Evaluating $\lim\limits_{n \rightarrow \infty}\sum\limits_{k=1}^n \arctan\left(\frac{1}{\sqrt{k^2+1}}\right)$

Question

So I was watching an "old" video from Numberphile, "The Three Square Geometry Problem". Here is a screenshot:

It's pretty easy to see that the sum of three angles is 90°, but now I am curious: What if we keep going on? What if we had more than 3 squares and with that more than 3 angles? What would the sum be?

Basically I want to find the value of: $$\lim\limits_{n \rightarrow \infty}\sum\limits_{k=1}^n \arctan\left(\frac{1}{\sqrt{k^2+1}}\right)$$

If there is an answer I would like to know it.
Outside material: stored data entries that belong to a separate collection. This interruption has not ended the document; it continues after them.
-- ==== Sys2Proof/Machine/Events.lean ====
section
/-! DEFINITION. What may happen next: the gangs that may issue and the internal events that are due, the events that only the outside world makes,
and a gang's turn: its fetch, and what comes of a fetch that gives no instruction. -/
namespace Sys2Proof.Machine

/-- What may happen: the meaning that it runs. -/
abbrev Act := State → Result

/-- A meaning when a condition holds. -/
def dueIf (b : Bool) (i : Act) : List Act := if b then [i] else []

/-- Events of a group. -/
def groupEvents (s : State) (gid : Nat) (g : Group) : List Act :=
  dueIf (mergeReady s gid) (execRegangMerge gid) ++ dueIf (deliverReady s gid) (execTrapDelivery gid) ++ dueIf (retireReady s gid) (execGroupRetire gid) ++
  g.gangNumbers.flatMap fun n =>
    let x := g.slice (lowestSlice (g.gangSlices n))
    dueIf (yieldReady s gid n) (execYieldRelease gid n) ++ dueIf (x.spin != .no && !x.promoted) (execSpinAgePromote gid n) ++
    dueIf (waitcReady s gid n) (execWaitcPass gid n) ++ dueIf (waitbReady s gid n) (execWaitbPass gid n) ++ dueIf (barwReady s gid n) (execBarwPass gid n)

/-- Events of a logged operation. -/
def opEvents (s : State) (core : Nat) (o : LogOp) : List Act :=
  dueIf (walkEnds s o) (execTranslationWalk core o.id) ++
  dueIf (opReady s o) (match o.kind.counter with | 0 => execLoadDataReturn core o.id | 1 => execStorePerformed core o.id | _ => execAtomicReply core o.id) ++
  dueIf (fifoReady s o true).isSome (execFifoPushComplete core o.id) ++ dueIf (fifoReady s o false).isSome (execFifoPopComplete core o.id)

/-- Events of a copy and of a task. -/
def copyEvents (s : State) (core : Nat) (c : Copy) : List Act :=
  dueIf (transferReady s core c) (execCopyTransfer core c.id) ++ dueIf (c.fault.isSome && c.phase == .running) (execCopyFault core c.id) ++
  dueIf (copyDone s core c) (execCopyComplete core c.id) ++ dueIf (relayReady s core c) (execRelayEnqueue core c.id) ++ dueIf (growReady s core c) (execGrowPageMove core c.id)
def taskEvents (s : State) (core : Nat) (t : Task) : List Act :=
  dueIf (fetchReady s core t) (execTaskFetch core t.id) ++ dueIf (startReady s core t) (execTaskStart core t.id) ++ dueIf (stepReady s core t) (execTaskStep core t.id) ++
  dueIf (taskDone s core t) (execTaskComplete core t.id)

/-- Events of a team slot. -/
def slotEvents (s : State) (core slot : Nat) : List Act :=
  let tid := core * 32 + slot
  let st := s.bindField tid 0 1
  let home := s.isHomeSlot core slot
  dueIf (drainReady s core slot) (execTeamRelease core slot) ++ dueIf (home && st == 3 && (s.findSaved tid).isNone) (execSpill core slot) ++
  dueIf (home && st == 3 && (s.findSaved tid).isSome) (execSpillComplete core slot) ++
  dueIf ((home && (((st == 2 || st == 3) && (s.team tid).filling) || (st == 2 && (relogNext s tid).isSome))) || (s.die (dieOf core)).committing == some tid) (execRestoreFill core slot)

/-- Events of a core. -/
def coreEvents (s : State) (core : Nat) (k : Core) : List Act :=
  (k.postBuf.flatMap fun p => dueIf (takeReady s core p.2 && postTurn s core p.1 p.2) (execPostTaken core p.1)) ++ k.log.flatMap (opEvents s core) ++ dueIf (bankReady s core) (execBankModeChange core) ++
  dueIf (!k.inbox.isEmpty) (execInboxDelivery core) ++ dueIf (!k.refusedHomes.isEmpty && decide (k.inbox.length ≤ 48)) (execInboxSignal core) ++
  k.copies.flatMap (copyEvents s core) ++ k.tasks.flatMap (taskEvents s core) ++ dueIf (!k.zeroQueue.isEmpty) (execSlotZero core) ++
  dueIf (heldReady s core).isSome (execHeldTrapEnter core) ++ dueIf (!k.retry.isEmpty && decide (k.held.length < 64)) (execHeldTrapRetry core) ++
  k.binds.flatMap fun e => slotEvents s core e.1

/-- Events of a die. -/
def dieEvents (s : State) (die : Nat) (d : Die) : List Act :=
  dueIf (lockStartReady s die 0) (execRangeLockStart die 0) ++ dueIf (evictStep s die).isSome (execEvictRun die) ++ dueIf (switchReady s die).isSome (execEvictSwitch die) ++
  (d.evicts.flatMap fun x => dueIf (evictDone s x) (execEvictComplete die x.id)) ++
  dueIf (match s.evicting die with | some x => x.fault.isSome | none => false) (execEvictFault die) ++
  dueIf (match d.preempting with | some (c, _, i) => s.bindField (c * 32 + i) 0 1 == 1 | none => false) (execSwap die)

/-- An event for every place of a list. -/
def eachOf {α : Type} (l : List α) (f : Nat → α → List Act) : List Act := (l.mapIdx f).flatten

/-- What a message about a subscription leads to. -/
def msgEvent (s : State) (n : Nat) : SubMsg → List Act
  | .remove _ _ _ => dueIf (removeReady s n) (execSubRemove n)
  | .removed _ _ _ => dueIf (unsubReady s n) (execUnsubComplete n)
  | .park _ _ => [execSubPark n]
  | .repoint _ _ _ _ => [execSubRepoint n]

/-- Events of the homes and of the hub. -/
def hubEvents (s : State) : List Act :=
  let h := s.hub
  dueIf (dropDue s).isSome execReaderDrop ++ (eachOf h.shoots fun n q => dueIf (shootReady s q) (execShootServe n)) ++ (h.signals.flatMap fun e => dueIf (redeliveryReady s e.1 e.2) (execRedelivery e.1 e.2)) ++ (eachOf h.adds fun n _ => dueIf (addReady s n) (execOrderedAddApply n)) ++
  (eachOf h.pushNet fun n p => dueIf (s.firstPush n).isSome (if p.redelivery then execRedeliveryAccept n else execPushArrival n)) ++
  (eachOf h.refusals fun n _ => [execRefusedPushReturn n]) ++ dueIf (outsideDue s) execOutside ++ eachOf h.subMsgs (msgEvent s) ++ (eachOf h.arrivals fun n _ => [execBarrierArrival n]) ++
  (h.moves.flatMap fun m => match m.slot with | some i => [execMigrateLine i] | none => []) ++ (eachOf h.retries fun n _ => dueIf (retryReady s n) (execStalledWriteRetry n)) ++
  ((List.range h.claims.length).flatMap fun i => dueIf (grantDue s i) (execClaimGrant i)) ++
  (h.frames.flatMap fun e => dueIf (releaseReady s e.1) (execHandoverRelease e.1)) ++
  dueIf (s.launchOpen && (match nextPacket s with | some e => (servePacket s e).isSome | none => false)) execLaunchPacket ++
  dueIf (match h.launchReqs with | q :: _ => (serveLaunch s q).isSome | [] => false) execLaunchRequest ++ (eachOf h.launchReplies fun n _ => [execLaunchReply n]) ++
  (h.pages.flatMap fun e => dueIf (responseReady s e.1) (execResponseWrite e.1)) ++
  (h.grids.flatMap fun x => dueIf (dealReady s x) (execGridDeal x.id) ++ dueIf (completeReady s x) (execGridComplete x.id)) ++
  (if h.snapFlight then h.snapWait.map execSnapshotLatch ++ dueIf h.snapWait.isEmpty execSnapshotComplete else [])

/-- Events of the referee. -/
def refereeEvents (s : State) : List Act :=
  let r := s.referee
  (if !r.postings.isEmpty && decide (r.faultQ.length < 1024) then [execFaultQueuePost, execFaultQueueRetry] else []) ++
  dueIf (changeDue s) execChange ++ dueIf (r.faultQ.any (forwardable s)) execRefereeForward ++ eachOf r.faultQ fun n p => dueIf (forwardable s p) (execRefereeRingRetry n)

/-- The internal events that are due. -/
def internalEvents (s : State) : List Act :=
  (s.groups.flatMap fun e => groupEvents s e.1 e.2) ++ (s.cores.flatMap fun e => coreEvents s e.1 e.2) ++ (s.dies.flatMap fun e => dieEvents s e.1 e.2) ++
  hubEvents s ++ refereeEvents s

/-- The events that only the outside world makes: the pacers' firmware, the referee's and the mailbox's, the host, the CPU die, other packages, the fabric,
sensors, resets, and limits of time. -/
def isExternal : Instr → Bool
  | .homeStoreApply _ _ => true | .subLoss _ _ _ => true | .leaseRenew _ _ => true | .leaseRelease _ _ _ => true | .leaseExpiry _ _ _ => true
  | .shootdown _ _ _ _ => true | .claimRequest _ _ _ => true | .holimExpiry _ => true | .claimTimeout _ => true | .claimGrant _ => true | .claimRefusal _ _ => true
  | .shareInc _ _ => true | .shareDec _ _ => true | .pinInc _ _ => true | .pinDec _ _ => true | .pinClr _ _ => true | .accClr _ _ => true | .assign _ _ _ => true
  | .free _ _ => true | .leaseClr _ _ _ => true | .tfcurWrite _ _ => true | .controlRegWrite _ _ _ _ => true | .pqpop _ => true | .commit _ _ => true
  | .preempt _ _ => true | .pacerRecordWrite _ _ _ => true | .submit _ _ => true | .fabricFrameRx _ _ _ => true | .functionLevelReset _ => true | .hotReset => true
  | .dieReadmit _ => true | .coldStart => true | .bootStage _ => true | .bootStageTimeout => true | .getBootStatus _ _ => true | .setOwner _ _ => true
  | .imageBegin _ _ => true | .imageData _ _ => true | .imageEnd _ _ => true | .commitSvn _ _ => true | .setPartition _ _ => true | .getPartition _ _ => true
  | .setTenant _ _ => true | .getTenant _ _ => true | .tearDown _ _ => true | .dieReset _ _ => true | .snapMailbox _ _ => true | .setHolim _ _ => true
  | .readLog _ _ => true | .readSensors _ _ => true | .spdm _ _ => true | .snaptrig _ => true | .gcmdGres _ => true | .gcmdGresSkip _ => true | .gcmdGkill _ => true
  | .rspheadWrite _ _ => true | .rspbaseWrite _ _ => true | .lineRequest _ _ _ => true | .completionTimeout _ _ => true | .sensorBeyondLimit _ => true
  | _ => false

/-! ## A gang's turn -/

/-- A fetch that faults (11 R308): the trap names the running lanes of the gang and the PC; no word has been read. -/
def fetchTrap (s : State) (c : Ctx) (code cause : Nat) (addr : DWord) : State :=
  let s1 := countIssue s c
  let g := s1.group c.gid
  let pc := (g.slice (lowestSlice c.gang)).pc
  let m := runSet g c
  raiseEntry s1 c
    { record := { cause := BitVec.ofNat 16 cause, nested := false, logged := false, async := false, code := BitVec.ofNat 8 code, qleft := 0,
                  lane := BitVec.ofNat 8 (lowestLane m), addr := addr, pc := pc, opword := 0 },
      fmask := m, gang := c.gang, key := g.issueNo, log := none, atIssue := false, resume := pc, engine := .none }

/-- A word that no row of the opcode table admits: its decode check gives its trap (01 R35). -/
def undecoded (w : Word) (s : State) : Result := issue w s fun _ _ _ => .fault .undecodable

/-- What a gang's fetch gives it to run: the state with the word read, and its meaning still to be applied. -/
inductive Turn where
  | run (i : Instr) (s : State)
  | done (r : Result)

/-- Fetch and decode at the PC of a gang (01 R15). -/
def gangTurn (s : State) (u : Cur) : Turn :=
  let g := s.group u.gid
  match fetch s u.gid (g.slice (lowestSlice u.gang)).pc with
  | (s1, .word w) =>
    let s2 := { s1 with cur := some u }
    (match decodeBytes (wordBytes w.toNat) with
      | some i => .run i s2
      | none => .done (undecoded w s2))
  | (s1, .trap code cause addr) => .done (.next (fetchTrap s1 { gid := u.gid, gang := u.gang, solo := g.soloLane } code cause addr))
  | (_, .wait) => .done (.next s)

end Sys2Proof.Machine
end

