/-- R389, R406: the registers of device-register space. An access that is not of 4 or 8 bytes, naturally aligned, reads 0 and is ignored; one of 8 bytes is its two
halves. The blocks stand where the rule puts them: the launch pages, the control pages with FOPA to PARTREC, the hub page (which only the referee writes), and
the read-only snapshot blocks. The registers of a function's page are reached through its own BAR as well. -/
def deviceRegisters : Prop :=
  ∀ s : State,
    let zx (w : Word) : DWord := w.setWidth 64
    (∀ n a, (n ≠ 4 ∧ n ≠ 8) ∨ a % n ≠ 0 → deviceRead s n a = 0) ∧
    (∀ src a v, (a % 4 ≠ 0 → exec (.controlRegWrite 5 src a v) s = .next s) ∧ (a % 8 ≠ 0 → exec (.controlRegWrite 6 src a v) s = .next s)) ∧
    (∀ a, a % 8 = 0 → (deviceRead s 8 a).toNat = (deviceRead s 4 a).toNat + 2 ^ 32 * (deviceRead s 4 (a + 4)).toNat) ∧
    (∀ n a, 0x32000 ≤ a → a < 0x1000000 → deviceRead s n a = 0) ∧
    (∀ part, part < 12 →
      let base := 0x10000 + 0x1000 * part
      let c := s.ctl part
      let read (n off : Nat) : DWord := deviceRead s n (base + off)
      read 8 0x000 = c.fopa ∧ read 4 0x00C = c.fops.setWidth 64 ∧ read 8 0x020 = c.ghandle ∧ read 4 0x02C = zx (BitVec.ofNat 32 c.gst) ∧ read 8 0x040 = c.rring ∧
      read 4 0x048 = zx (BitVec.ofNat 32 c.rrSz) ∧ read 4 0x04C = c.rrHead.setWidth 64 ∧ read 4 0x050 = c.rrTail.setWidth 64 ∧ read 8 0x058 = c.rrMsia ∧
      read 4 0x060 = zx c.rrMsid ∧ (∀ k, k < 16 → read 4 (0x080 + 4 * k) = zx (w32 (s.partRec part).bytes (4 * k))) ∧ (∀ off, 0x0C0 ≤ off → off < 0x1000 → read 4 off = 0) ∧
      (∀ src v, (∀ off ∈ [0x008, 0x048, 0x04C, 0x060], exec (.controlRegWrite 5 src (base + off) v) s = exec (.controlRegWrite 1 part off v) s) ∧
        (let x := v.toNat % 2 ^ 32
         exec (.controlRegWrite 5 src (base + 0x028) v) s =
          if x = 0 then exec (.gcmdGres part) s else if x = 1 then exec (.gcmdGresSkip part) s else if x = 2 then exec (.gcmdGkill part) s else .next s) ∧
        (∀ off ∈ [0x000, 0x020, 0x040, 0x058], Completes (.controlRegWrite 6 src (base + off) v) s fun t => HubOnly s t ∧ (∀ p, p ≠ part → t.ctl p = s.ctl p) ∧
          t.ctl part = if off = 0x000 then { c with fopa := v } else if off = 0x020 then { c with ghandle := v &&& 0x0000FFFF0007FFFF }
            else if off = 0x040 then { c with rring := v } else { c with rrMsia := v }) ∧
        (∀ off ∈ [0x00C, 0x02C, 0x050, 0x080, 0x0BC], Completes (.controlRegWrite 5 src (base + off) v) s fun t => HubOnly s t ∧ ∀ p, t.ctl p = s.ctl p))) ∧
    (deviceRead s 4 0x20000 = zx s.hub.holim ∧ deviceRead s 4 0x20014 = zx (BitVec.ofNat 32 ((if s.hub.snapFlight then 2 ^ 31 else 0) + s.hub.snapNum.toNat)) ∧
      ∀ (v : DWord), exec (.controlRegWrite 5 2 0x20000 v) s = .next { s with hub := { s.hub with holim := v.setWidth 32 } } ∧
        exec (.controlRegWrite 5 2 0x20010 v) s = exec (.snaptrig (v.setWidth 16)) s ∧
        ∀ src off, src ≠ 2 → off < 0x1000 → exec (.controlRegWrite 5 src (0x20000 + off) v) s = .next s) ∧
    (∀ e ∈ [(0x1000000, 0, 160), (0x1100000, 160, 4), (0x1110000, 164, 6), (0x1120000, 170, 1), (0x1130000, 171, 64), (0x1140000, 235, 1)], ∀ k, k < e.2.2 →
      let block := sfind s.hub.snaps (e.2.1 + k)
      deviceRead s 4 (e.1 + 0x400 * k) = (match block with | some b => b.num.setWidth 64 | none => 0) ∧
      (∀ i, i < 127 → deviceRead s 8 (e.1 + 0x400 * k + 8 + 8 * i) = (match block with | some b => b.counters.getD i 0 | none => 0)) ∧
      ∀ src v off, off < 0x400 → exec (.controlRegWrite 5 src (e.1 + 0x400 * k + off) v) s = .next s) ∧
    (∀ p, p < 12 →
      let x := s.page (128 + p)
      let read (n off : Nat) : DWord := deviceRead s n (0x1000 * p + off)
      read 4 0x084 = zx (BitVec.ofNat 32 ((if x.busyNow then 1 else 0) + if x.rstDone then 2 else 0)) ∧ read 8 0x088 = x.rspBase ∧ read 4 0x090 = zx (BitVec.ofNat 32 x.rspSz) ∧
      read 4 0x094 = x.rspHead.setWidth 64 ∧ read 4 0x098 = x.rspTail.setWidth 64 ∧ ∀ off, 0x09C ≤ off → off < 0x1000 → read 4 off = 0) ∧
    (∀ vf (v : DWord), vf < 128 →
      let x := s.page vf
      exec (.controlRegWrite 9 vf 0x080 v) s = exec (.submit vf x.pkt) s ∧ exec (.controlRegWrite 9 vf 0x090 v) s = exec (.controlRegWrite 2 vf 0x090 v) s ∧
      (∀ off, off < 0x080 → off % 4 = 0 → Completes (.controlRegWrite 9 vf off v) s fun t => HubOnly s t ∧
        t.page vf = { x with pkt := setField x.pkt off 4 (v.toNat % 2 ^ 32) }) ∧
      (Completes (.controlRegWrite 10 vf 0x088 v) s fun t => HubOnly s t ∧ t.page vf = { x with rspBase := v, discard := false }) ∧
      (Completes (.controlRegWrite 9 vf 0x094 v) s fun t => HubOnly s t ∧ t.page vf = { x with rspHead := v.setWidth 16 }))

end Sys2Proof.Machine

section
open Sys2Proof Sys2Proof.Machine

/-- The mailbox and its registers. The order of its checks is the model's choice (log 54), as are what a change of a partition or a tenant does with what is under way, and the
statuses it gives there (log 55), and what a reset keeps (log 53). -/
def Obligations.Mailbox : Prop := mailboxChecks ∧ imageCommands ∧ partitionCommands ∧ tenantCommands ∧ readingCommands ∧ mailboxRegisters

/-- Starts, resets, snapshots, the control pages and the registers of device-register space. What a boot, a reset and a snapshot keep and when they are taken are the
model's choices (log 53), as is which accesses a completion timeout meets (log 56). -/
def Obligations.ResetsAndSnapshots : Prop := snapshots ∧ starts ∧ functionResets ∧ controlCommands ∧ deviceRegisters

end

namespace Sys2Proof.Machine

/-! ## Encoding -/

/-! ## The step -/

/-- What a step does after its choice: no gang issues any more, the count of steps advances, and every gang that waits after a YIELD forgets those that have issued
or are ready no longer (R54). -/
def afterStep (s : State) : State :=
  let owed (e : Nat × Nat × Nat) : Bool := let x := (s.group e.1).slice e.2.1; x.issues == e.2.2 && gangReady s e.1 ((s.group e.1).gangSlices x.gang)
  let noted : Wait → Wait | .yield l => .yield (l.filter owed) | w => w
  { s with cur := none, time := s.time + 1, groups := s.groups.map fun e => (e.1, { e.2 with slices := e.2.slices.map fun x => { x with wait := noted x.wait } }) }

/-! ## Sync objects performed (07) -/

/-- R198, R205: a ceiling of a dirty place at core c covers an agent. -/
def ceilingCovers (c ceiling : Nat) : Agent → Prop
  | .core n => n = c ∨ (ceiling = 1 ∧ clusterOf n = clusterOf c) ∨ (ceiling = 3 ∧ dieOf n = dieOf c) ∨ 4 ≤ ceiling
  | .hart => 4 ≤ ceiling
  | .pkg _ => 5 ≤ ceiling

/-- The agent exists. -/
def Agent.exists : Agent → Prop
  | .core n => n < 160
  | .hart => True
  | .pkg p => p < 16

/-- R203, R205: an agent that has joined an object, or joins an address that is none, changes nothing. A new agent is added, and no other; the dirty places whose
ceiling covers it are cleaned (no line of the bound regions in the place's core is dirty any more) and cleared; the other places stay. -/
def joins : Prop :=
  ∀ s obj (a : Agent),
    (s.syncFind obj = none → syncJoin s obj a = s) ∧
    (∀ e, s.syncFind obj = some e → e.has a = true → syncJoin s obj a = s) ∧
    (∀ e, s.syncFind obj = some e → e.has a = false →
      let t := syncJoin s obj a
      t.groups = s.groups ∧ t.teams = s.teams ∧ (Memory.wf s.mem → Memory.wf t.mem) ∧
      (∀ d ∈ e.dirty, ceilingCovers d.core d.ceiling a → ∀ y ∈ (t.core d.core).l1, y.asid = e.asid → y.inRanges e.asid y.vmid e.regions = true → y.dirty = 0) ∧
      (∃ f, t.syncFind obj = some f ∧ f.obj = obj ∧ f.asid = e.asid ∧ f.regions = e.regions ∧ f.dirty.Sublist e.dirty ∧
        (∀ d, d ∈ f.dirty ↔ d ∈ e.dirty ∧ ¬ ceilingCovers d.core d.ceiling a) ∧ (a.exists → ∀ b, f.has b = true ↔ e.has b = true ∨ b = a)))

/-- R208, R210, R211: a BIND writes its region into the object's entry and answers true; with no entry it makes one, unless the table is full; another address
space's entry, and a full table, answer false. An UNBIND frees the entry of its own address space. Nothing else changes. -/
def bindings : Prop :=
  ∀ core id s o, s.findOp core id = some o → (s.group o.gid).core = core → opReady s o = true →
    let asid := s.asid (s.group o.gid).tid
    let gives (p : BitVec 4) (q : Bool) (table : List SyncEntry) : Prop := Completes (.atomicReply core id) s fun t =>
      Served s t o ∧ t.mem = s.mem ∧ t.teams = s.teams ∧ t.dies = s.dies ∧ t.homes = s.homes ∧ t.hub = { s.hub with sync := table } ∧
      SameV (s.group o.gid) (t.group o.gid) never ∧ SameU (s.group o.gid) (t.group o.gid) never ∧ SameP (s.group o.gid) (t.group o.gid) never ∧
      (t.group o.gid).uq = (qput (s.group o.gid) p.toNat q).uq
    (∀ p r base len, o.kind = .bind p r base len →
      let bound (e : SyncEntry) : SyncEntry := { e with regions := lset e.regions r (base, len.toNat) }
      (∀ e, s.syncFind (s.opPa o) = some e → e.asid = asid → gives p true (s.hub.sync.map fun x => if x.obj = s.opPa o then bound e else x)) ∧
      (∀ e, s.syncFind (s.opPa o) = some e → e.asid ≠ asid → gives p false s.hub.sync) ∧
      (s.syncFind (s.opPa o) = none → 16384 ≤ s.hub.sync.length → gives p false s.hub.sync) ∧
      (s.syncFind (s.opPa o) = none → s.hub.sync.length < 16384 →
        gives p true (s.hub.sync ++ [bound { obj := s.opPa o, asid := asid, regions := List.replicate 4 (0, 0), cores := 0, pkgs := 0, hosts := false, dirty := [] }]))) ∧
    (∀ p, o.kind = .unbind p →
      (∀ e, s.syncFind (s.opPa o) = some e → e.asid = asid → gives p true (s.hub.sync.filter fun x => x.obj ≠ s.opPa o)) ∧
      ((s.syncFind (s.opPa o) = none ∨ ∃ e, s.syncFind (s.opPa o) = some e ∧ e.asid ≠ asid) → gives p false s.hub.sync))

/-- An operation that waits in a core's log, ready, with one active lane and one access; its object is not at a move. -/
def OneLane (s : State) (core id : Nat) (o : LogOp) (h : Hit) (l : Nat) : Prop :=
  s.findOp core id = some o ∧ (s.group o.gid).core = core ∧ core < 160 ∧ opReady s o = true ∧ o.hits = [[h]] ∧ lanesOf o.active = [l] ∧ s.hub.moves = []

/-- Once the core has joined, it is the only participant. -/
def aloneAfter (e : SyncEntry) (core : Nat) : Prop := e.cores ||| (1#160 <<< core) = 1#160 <<< core ∧ e.pkgs = 0 ∧ e.hosts = false

/-- R203, R206, R212: an ACQ by one lane reads the object at its home. Unbound, it invalidates nothing. Bound, its core joins; it then drops the lines of the bound
regions from the core's L1 (every line of its own address space, where the entry is another's), unless the core is the only participant. -/
def acquires : Prop :=
  ∀ core id s o d sc h l, OneLane s core id o h l → o.kind = .acq d sc → unheld s core o l → (s.home (homeOf h.pa)).relayMarks.contains h.pa = false →
    let g := s.group o.gid
    let reads (t : State) : Prop := Served s t o ∧ t.teams = s.teams ∧ SameU g (t.group o.gid) never ∧ SameP g (t.group o.gid) never ∧ (t.group o.gid).uq = g.uq ∧
      ∀ n k, k < 256 → vget (t.group o.gid) n k =
        if d ≤ n ∧ n < d + 2 ∧ k = l then BitVec.ofNat 32 (s.pread h.pa 8 / 2 ^ (32 * (n - d))) else vget g n k
    (s.syncFind h.pa = none → Completes (.loadDataReturn core id) s fun t => reads t ∧ t.mem = s.mem ∧ (t.core core).l1 = (s.core core).l1 ∧ t.hub.sync = s.hub.sync) ∧
    (∀ e, s.syncFind h.pa = some e → e.dirty = [] → Completes (.loadDataReturn core id) s fun t => reads t ∧
      (∃ f, t.syncFind h.pa = some f ∧ f.has (.core core) = true ∧ f.asid = e.asid ∧ f.regions = e.regions ∧ f.dirty = []) ∧
      (aloneAfter e core → t.mem = s.mem ∧ (t.core core).l1 = (s.core core).l1) ∧
      (¬ aloneAfter e core →
        let gone (x : L1Line) : Bool := if e.asid = s.asid g.tid then x.inRanges (s.asid g.tid) (s.vmid g.tid) e.regions else ownLine s g x
        (t.core core).l1 = (s.core core).l1.filter fun x => !gone x))

/-- R204: how wide a scope code is as a ceiling, and the wider of two; of GROUP and CORE, CORE is kept. -/
def width (c : Nat) : Nat := [0, 1, 0, 2, 3].getD c 4

def WiderOf (a b c : Nat) : Prop := width c = max (width a) (width b) ∧ c ≠ 0 ∧ (c = a ∨ c = b ∨ c = 2)
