-- ==== Sys2Proof/Laws/PerInstr.lean ====
section
/-! SUPPORT. What is said of every instruction, one lemma per constructor. WordFits: the word of an instruction, as the encoding tables lay it out, has 32 bits. -/
namespace Sys2Proof.Laws

/-- The word of an instruction is a number of 32 bits. -/
def WordFits.Statement (i : Instr) : Prop := ∀ n, encodeNat i = some n → n < 2 ^ 32

/-- A sum of fixed bits and fields that stays below 2^32. -/
theorem wordFits_of_sum {i : Instr} {base : Nat} {fs : List Nat} (h : encodeNat i = asm base fs) (hb : base + fs.sum < 2 ^ 32) : WordFits.Statement i := by
  intro n hn
  rw [h, asm, Option.some.injEq] at hn
  exact hn ▸ hb
/-- What a list of fields adds up to, one field at a time. -/
theorem fields_le {n : Nat} (x : BitVec n) (lo : Nat) {fs : List Nat} {m : Nat} (h : fs.sum ≤ m) : (put x lo :: fs).sum ≤ (2 ^ n - 1) * 2 ^ lo + m := by
  rw [List.sum_cons]
  exact Nat.add_le_add (Nat.mul_le_mul_right _ (Nat.le_sub_one_of_lt x.isLt)) h
/-- The same for a row of some fixed bits. -/
theorem wordFits_of_le {i : Instr} {base m : Nat} {fs : List Nat} (h : encodeNat i = asm base fs) (hf : fs.sum ≤ m) (hm : base + m < 2 ^ 32) : WordFits.Statement i :=
  wordFits_of_sum h (Nat.lt_of_le_of_lt (Nat.add_le_add_left hf base) hm)
/-- A row that has no word. -/
theorem wordFits_of_none {i : Instr} (h : encodeNat i = none) : WordFits.Statement i := by
  intro n hn
  rw [h] at hn
  exact absurd hn nofun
Thank you.

P.S. $\arctan$ stands for $\tan^{-1}$

Answer 1

The limit does not exist.

Indeed, for $0\le x< \pi$ we have

\begin{align} \tan(x)=\frac{\sin(x)}{\cos(x)}\le\sin(x)\le x \end{align}

Since $\arctan$ is increasing for the appropriate range of values of $x$, we get:

$$ x\le\arctan (x) $$

for all $x$.

Now we get, for all $k\ge 1$: \begin{align} \arctan\left(\frac{1}{\sqrt{k^2+1}}\right) & \ge\frac1{\sqrt{k^2+1}}\\ &\ge \frac1{\sqrt{k^2+3k^2}}\\ &=\frac{1}{2k} \end{align}

Since the series $\sum_{k=0}^\infty \frac{1}{k}$ is known to diverge, your series diverges too.